By HUB Cycling
When more people use a bicycle for transportation instead of using a personal motor vehicle, communities experience huge public-health benefits through the increase in physical activity—and reductions in noise and air pollution.
What many people don’t realize is that the safety of all road users also improves when more people choose two wheels—as cities experience a decrease in traffic crashes, serious injuries, and deaths. There are a couple main reasons for this.
First, people on bicycles pose almost no risk to other road users compared to people driving 2,000-kilogram vehicles. Dr. Kay Teschke, professor emeritus in public health at the University of British Columbia, notes that an average of 1,600 pedestrians in B.C. are hospitalized each year due to collisions or falls on streets and highways. Of these, an average of 10 involve a collision with someone biking—much less than one percent.

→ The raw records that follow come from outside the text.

-- ==== Sys2Proof/Machine/Cells.lean ====
section
/-! DEFINITION. Permit memory in cells: the self-test that retires cells and the store state (11 R178, R179), the condition of
every cell and the taking of cells for a record (01 R5), and the Permit Table as a list in rising credential order (log
34). -/

namespace Sys2Proof.Machine

/-! ## The self-test (11 R178) -/

/-- The test of one half, over its cells in rising order: the first two failing cells are retired, and at a third the whole
half is retired and the test of the half stops (11 R178). -/
def testHalf (failing : List Nat) : List Nat → List Nat → HalfMap
  | [], found => { cells := found, whole := false }
  | c :: rest, found =>
    if failing.contains c then
      if found.length < 2 then testHalf failing rest (found ++ [c]) else { cells := [], whole := true }
    else testHalf failing rest found

/-- Half a map has a retired cell. -/
def HalfMap.anyRetired (h : HalfMap) : Bool := h.whole || !h.cells.isEmpty

/-- The half retired whole; its single retirements become part of that (11 R178). -/
def HalfMap.allRetired : HalfMap := { cells := [], whole := true }

/-- The condition applied when both halves have been tested: beside a half retired whole, a half with any retired cell is
retired whole as well (11 R178). -/
def pairHalves (low high : HalfMap) : RetiredMap :=
  if low.whole && high.anyRetired then { low := HalfMap.allRetired, high := HalfMap.allRetired }
  else if high.whole && low.anyRetired then { low := HalfMap.allRetired, high := HalfMap.allRetired }
  else { low := low, high := high }

/-- The self-test of both halves (11 R178). -/
def selfTest (failing : List Nat) : RetiredMap :=
  pairHalves (testHalf failing (List.range' 0 Config.halfCells) [])
    (testHalf failing (List.range' Config.halfCells Config.halfCells) [])

/-- The cells half a map retires, counted. -/
def HalfMap.count (h : HalfMap) : Nat := if h.whole then Config.halfCells else h.cells.length

/-- The retired count (11 R178). -/
def RetiredMap.count (m : RetiredMap) : Nat := m.low.count + m.high.count

/-- The store state that follows from the map (11 R179). -/
def RetiredMap.store (m : RetiredMap) : StoreState :=
  if m.low.whole && m.high.whole then .failed
  else if m.low.whole || m.high.whole then .half
  else if m.low.cells.isEmpty && m.high.cells.isEmpty then .whole
  else .reduced

/-- Whether the map retires a cell. -/
def RetiredMap.retires (m : RetiredMap) (cell : Nat) : Bool :=
  if cell < Config.halfCells then m.low.whole || m.low.cells.contains cell
  else m.high.whole || m.high.cells.contains cell

/-! ## Cells (01 R5) -/

/-- The cells a record uses: its header cell and its grant cells. -/
def Permit.cells (p : Permit) : List Nat := p.headerCell :: p.grantCells

/-- The cells used by permit records. -/
def usedCells (permits : List Permit) : List Nat := permits.flatMap Permit.cells

/-- The condition of a cell (01 section 1.4). -/
inductive CellCondition where
  | used
  | free
  | retired
  deriving DecidableEq, Repr

/-- The condition of a cell of permit memory (01 R5). -/
def cellCondition (m : RetiredMap) (permits : List Permit) (cell : Nat) : CellCondition :=
  if m.retires cell then .retired else if (usedCells permits).contains cell then .used else .free

/-- The free cells, lowest first (01 R5). -/
def freeCells (m : RetiredMap) (permits : List Permit) : List Nat :=
  let used := usedCells permits
  (List.range Config.permitCells).filter fun c => !m.retires c && !used.contains c

/-- The number of free cells. -/
def freeCount (m : RetiredMap) (permits : List Permit) : Nat := (freeCells m permits).length

/-- The number of cells a record with some grants needs (01 R5). -/
def cellsNeeded (grants : List Grant) : Nat := grants.length + 1

/-- A record given the lowest free cells: the header takes the lowest, the grants the next in index order (01 R5). -/
def Permit.placed (p : Permit) (free : List Nat) : Permit :=
  { p with headerCell := free.headD 0, grantCells := (free.drop 1).take p.grants.length }

/-! ## The Permit Table and the Escort Roster as lists in rising credential order -/

/-- A permit record put into its place in credential order. -/
def insertPermit (p : Permit) : List Permit → List Permit
  | [] => [p]
  | q :: rest => if p.credential ≤ q.credential then p :: q :: rest else q :: insertPermit p rest

/-- The table without a credential's record. -/
def removePermit (c : Nat) (permits : List Permit) : List Permit := permits.filter fun p => p.credential != c

/-- A staff record put into its place in credential order. -/
def insertStaff (t : Staff) : List Staff → List Staff
  | [] => [t]
  | u :: rest => if t.credential ≤ u.credential then t :: u :: rest else u :: insertStaff t rest

/-- The roster without a credential's record. -/
def removeStaff (c : Nat) (roster : List Staff) : List Staff := roster.filter fun t => t.credential != c

/-- The number of free cells of the part as it stands. -/
def State.freeNow (s : State) : Nat := freeCount s.retired s.permits

end Sys2Proof.Machine
end

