/-- SET ROOM MODE to LOCKED denies every party member ROOM_LOCKED in member order, clears the slot whatever it holds, removes the
entry overlay and ends a running ENTRY program while an EXIT program runs on; to CONTRACTOR_HOLD from NORMAL it clears a party
and keeps a lead; a room already in the mode, and a disabled room, change nothing (03 R49, R50, R51, 05 R97, 07 R133). -/
def Obligations.SetRoomModeTellsTheBlocks : Prop :=
  ∀ (tag : Nat) (r : RoomId) (rest : List Request) (s : State),
    ((s.roomSettings r).enabled = true →
      s.atHead tag 13 (bytesOf 1 (roomNumber r) ++ bytesOf 1 2) rest → (s.room r).mode ≠ .locked →
      ∃ t : State, exec .setRoomMode s = .next t ∧
        t = { s.taken rest with rooms := t.rooms, slots := t.slots, doors := t.doors, reports := t.reports } ∧
        t.room r = { s.room r with mode := .locked, entryOverlay := none } ∧ t.slot r = .empty ∧
        t.entryImage r = .lockedOut ∧ t.exitImage r = s.exitImage r ∧
        (∀ q, q ≠ r → t.room q = s.room q ∧ t.slot q = s.slot q ∧ t.door q = s.door q) ∧
        (∀ p, (s.door r).program = some p → p.kind = .entry →
          (t.door r).program = none ∧ (t.door r).image.unlocked = false) ∧
        (∀ p, (s.door r).program = some p → p.kind = .exit → t.door r = s.door r) ∧
        t.reports.answers = s.reports.answers ++
          [{ tag := tag, name := 13, status := .done, data := .previousMode (s.room r).mode }] ∧
        (∀ y, s.slot r = .party y → s.reports.routine.length + y.members.length ≤ 32 →
          t.reports.routine = s.reports.routine ++ y.members.map fun m => .verdict
            { minute := s.clock.minute, second := s.clock.second, stale := s.clock.timeState == .stale,
              place := some (r, .entry), reader := (s.roomSettings r).entryReader, credential := m.credential,
              issueLevel := m.issueLevel, intent := none, outcome := .deny, reason := .roomLocked,
              permitNumber := some m.permitNumber, grantIndex := some m.grantIndex, escort := none, allowance := none,
              partySize := some y.members.length, removed := none })) ∧
    ((s.roomSettings r).enabled = true →
      s.atHead tag 13 (bytesOf 1 (roomNumber r) ++ bytesOf 1 1) rest → (s.room r).mode = .normal →
      ∃ t : State, exec .setRoomMode s = .next t ∧
        t = { s.taken rest with rooms := t.rooms, slots := t.slots, reports := t.reports } ∧
        (t.room r).mode = .contractorHold ∧ (∀ l, s.slot r = .lead l → t.slot r = .lead l) ∧
        (∀ y, s.slot r = .party y → t.slot r = .empty) ∧
        (∀ q, q ≠ r → t.room q = s.room q ∧ t.slot q = s.slot q)) ∧
    (∀ code : Nat, code ≤ 2 → s.atHead tag 13 (bytesOf 1 (roomNumber r) ++ bytesOf 1 code) rest →
      ((s.roomSettings r).enabled = false →
        exec .setRoomMode s = .next ((s.taken rest).plusAnswer tag 13 .notAllowed .nothing)) ∧
      ((s.roomSettings r).enabled = true → (s.room r).mode.code = code →
        exec .setRoomMode s = .next ((s.taken rest).plusAnswer tag 13 .done (.previousMode (s.room r).mode))))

"The weight, momentum, and force difference between a motor vehicle and a person on foot or bike is just huge,” says Teschke. “People walking and cycling pose a near zero risk to other road users.”
Second, when more people cycle and walk, motorists become more aware of other road users, contributing to something researchers call “the safety in numbers effect”.
Put simply, when more people bike, walk, and take transit, people behind the wheel become more alert to these vulnerable road users, driving more carefully and improving road safety for everyone.
“The research shows that the effect of safety in numbers is virtually the same for people cycling and people walking,” adds Teschke.
The City of Vancouver’s investment in cycling infrastructure has not only paid dividends by increasing the number of people using healthy and nonpolluting transportation, but has also contributed to the city’s overall road safety record.
There’s plenty of data to show that traffic injuries and deaths are preventable. By doing everything we can to allow people to choose safer and healthier modes of travel (transit, walking, biking)—by lowering speed limits and improving street designs to protect all road users—we can save lives.